On October 29, 2012, Robert Metcalfe was presented with the Queen Elizabeth II Diamond Jubilee Medal by the Honourable Joyce Bateman, M.P. for Winnipeg South Centre in recognition of "his outreach to the community with made-in-Manitoba plays and his valuable contributions to Winnipeg's theatre and performing arts community, particularly as Artistic Director of PTE."

In the 2013–14 season, PTE produced the world premiere Social Studies by Trish Cooper, a member of the PTE Playwrights Unit.
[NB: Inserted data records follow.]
theorem execPctEnumerate_same {M : Nat} {s0 : State} {s : State} (hM : Sub 0x30000001 M) (hs : Same M s0 s) :
    SameO M s0 (execPctEnumerate s) := by
  unfold execPctEnumerate
  try dsimp only
  repeat' first
    | intro _
    | with_reducible first
      | assumption | exact hM.of (by decide)
    | with_reducible first
      | apply ifOpen_same | apply enumStart_same | apply pctCmd_same | apply sameO_next | apply sameO_ite
      | exact sameO_fault

theorem takeTime_same {M : Nat} {s0 : State} {t : Nat} {s : State} (hM : Sub 0x1000168f M) (hs : Same M s0 s) :
    Same M s0 (takeTime t s) := by
  unfold takeTime
  try dsimp only
  repeat' first
    | intro _
    | with_reducible first
      | assumption | exact hM.of (by decide) | apply sameMk | exact Or.inl (hM.bit (by decide)) | exact Or.inr rfl
    | simp only [same_mk_iff]
    | with_reducible first
      | apply hold_same | apply same_ite

theorem timeTaken_same {M : Nat} {s0 : State} {s : State} (hM : Sub 0x10000000 M) (hs : Same M s0 s) :
    Same M s0 (timeTaken s) := by
  unfold timeTaken
  try dsimp only
  repeat' first
    | intro _
    | with_reducible first
      | assumption | exact hM.of (by decide) | apply sameMk | exact Or.inl (hM.bit (by decide)) | exact Or.inr rfl
    | simp only [same_mk_iff]

theorem forwardDelay_same {M : Nat} {s0 : State} {s : State} (hM : Sub 0x4 M) (hs : Same M s0 s) :
    Same M s0 (forwardDelay s).2 := by
  unfold forwardDelay
  try dsimp only
  repeat' first
    | intro _
    | with_reducible first
      | assumption | exact hM.of (by decide)
    | with_reducible first
      | apply draw_same

theorem timeArrives_same {M : Nat} {s0 : State} {d : Nat} {x : Msg} {s : State} (hM : Sub 0x1000168f M) (hs : Same M s0 s) :
    Same M s0 (timeArrives d x s).1 := by
  unfold timeArrives
  try dsimp only
  repeat' first
    | intro _
    | with_reducible first
      | assumption | exact hM.of (by decide)
    | with_reducible first
      | apply wr_same | apply takeTime_same | apply timeTaken_same | apply forwardDelay_same | apply same_ite

theorem execRingTime_same {M : Nat} {s0 : State} {d : Nat} {msg : RingMsg} {s : State} (hM : Sub 0x1000168f M) (hs : Same M s0 s) :
    SameO M s0 (execRingTime d msg s) := by
  unfold execRingTime
  try dsimp only
  repeat' first
    | intro _
    | with_reducible first
      | assumption | exact hM.of (by decide)
    | with_reducible first
      | apply onUnit_same | apply arrive_same | apply around_same | apply onRing_same | apply timeArrives_same
      | apply sameO_next | apply sameO_ite | exact sameO_fault
    | simp only [id_eq]

theorem execRingTimeSend_same {M : Nat} {s0 : State} {s : State} (hM : Sub 0x10000000 M) (hs : Same M s0 s) :
    SameO M s0 (execRingTimeSend s) := by
  unfold execRingTimeSend
  try dsimp only
  repeat' first
    | intro _
    | with_reducible first
      | assumption | exact hM.of (by decide)
    | with_reducible first
      | apply freshOut_same | apply broadcast_same | apply sameO_next | apply sameO_ite | exact sameO_fault
      | apply same_ite

theorem execTimeLoss_same {M : Nat} {s0 : State} {s : State} (hM : Sub 0x1 M) (hs : Same M s0 s) :
    SameO M s0 (execTimeLoss s) := by
  unfold execTimeLoss
  try dsimp only
  repeat' first
    | intro _
    | with_reducible first
      | assumption | exact hM.of (by decide)
    | with_reducible first
      | apply wr_same | apply sameO_next | apply sameO_ite | exact sameO_fault | apply same_ite

theorem takeGo_same {M : Nat} {s0 : State} {t : Nat} {s : State} (hM : Sub 0x82bff683 M) (hs : Same M s0 s) :
    Same M s0 (takeGo t s) := by
  unfold takeGo
  try dsimp only
  repeat' first
    | intro _
    | with_reducible first
      | assumption | exact hM.of (by decide)
    | with_reducible first
      | apply wr_same | apply putLive_same | apply detectAll_same | apply same_ite

theorem execRingGo_same {M : Nat} {s0 : State} {d : Nat} {msg : RingMsg} {s : State} (hM : Sub 0x92bff683 M) (hs : Same M s0 s) :
    SameO M s0 (execRingGo d msg s) := by
  unfold execRingGo
  try dsimp only
  repeat' first
    | intro _
    | with_reducible first
      | assumption | exact hM.of (by decide)
    | with_reducible first
      | apply onUnit_same | apply arrive_same | apply around_same | apply onRing_same | apply takeGo_same
      | apply sameO_next | apply sameO_ite | exact sameO_fault
    | simp only [id_eq]

theorem sendGo_same {M : Nat} {s0 : State} {s : State} (hM : Sub 0x92bff683 M) (hs : Same M s0 s) :
    Same M s0 (sendGo s) := by
  unfold sendGo
  try dsimp only
  repeat' first
    | intro _
    | with_reducible first
      | assumption | exact hM.of (by decide)
    | with_reducible first
      | apply broadcast_same | apply takeGo_same

theorem execGoAuto_same {M : Nat} {s0 : State} {s : State} (hM : Sub 0x92bff683 M) (hs : Same M s0 s) :
    SameO M s0 (execGoAuto s) := by
  unfold execGoAuto
  try dsimp only
  repeat' first
    | intro _
    | with_reducible first
      | assumption | exact hM.of (by decide)
    | with_reducible first
      | apply freshOut_same | apply sendGo_same | apply sameO_next | apply sameO_ite | exact sameO_fault
      | apply same_ite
Prairie Theatre Exchange and Robert Metcalfe were honoured with two awards as a result of the support given to female playwrights: The 50/50 Award from the International Centre for Women Playwrights for programming plays by women playwrights for more than 50% of the 2012–2013 season (only two other Canadian theatres received the award that year), and the Bra d'Or Award for 2013 from the Playwrights Guild of Canada's Women's Caucus, awarded each year to an individual within the theatre community who has actively supported and promoted the work of Canadian women playwrights during their career.

In 2018, Thomas Morgan Jones became artistic director.

In 2021, Lisa Li, former producer at Soulpepper, became managing director.
In 2024, Li and Jones both resigned from PTE after terminating most of the theater's production crew including department heads of wardrobe, carpentry, and props, citing financial struggles.
In June of 2024, PTE announced that Katie Inverarity would be taking over as managing director. Inverarity had previously worked for the Royal Manitoba Theatre Centre in Marketing and Communications.
In the fall of 2024, PTE announced local director Ann Hodges as the new artistic director.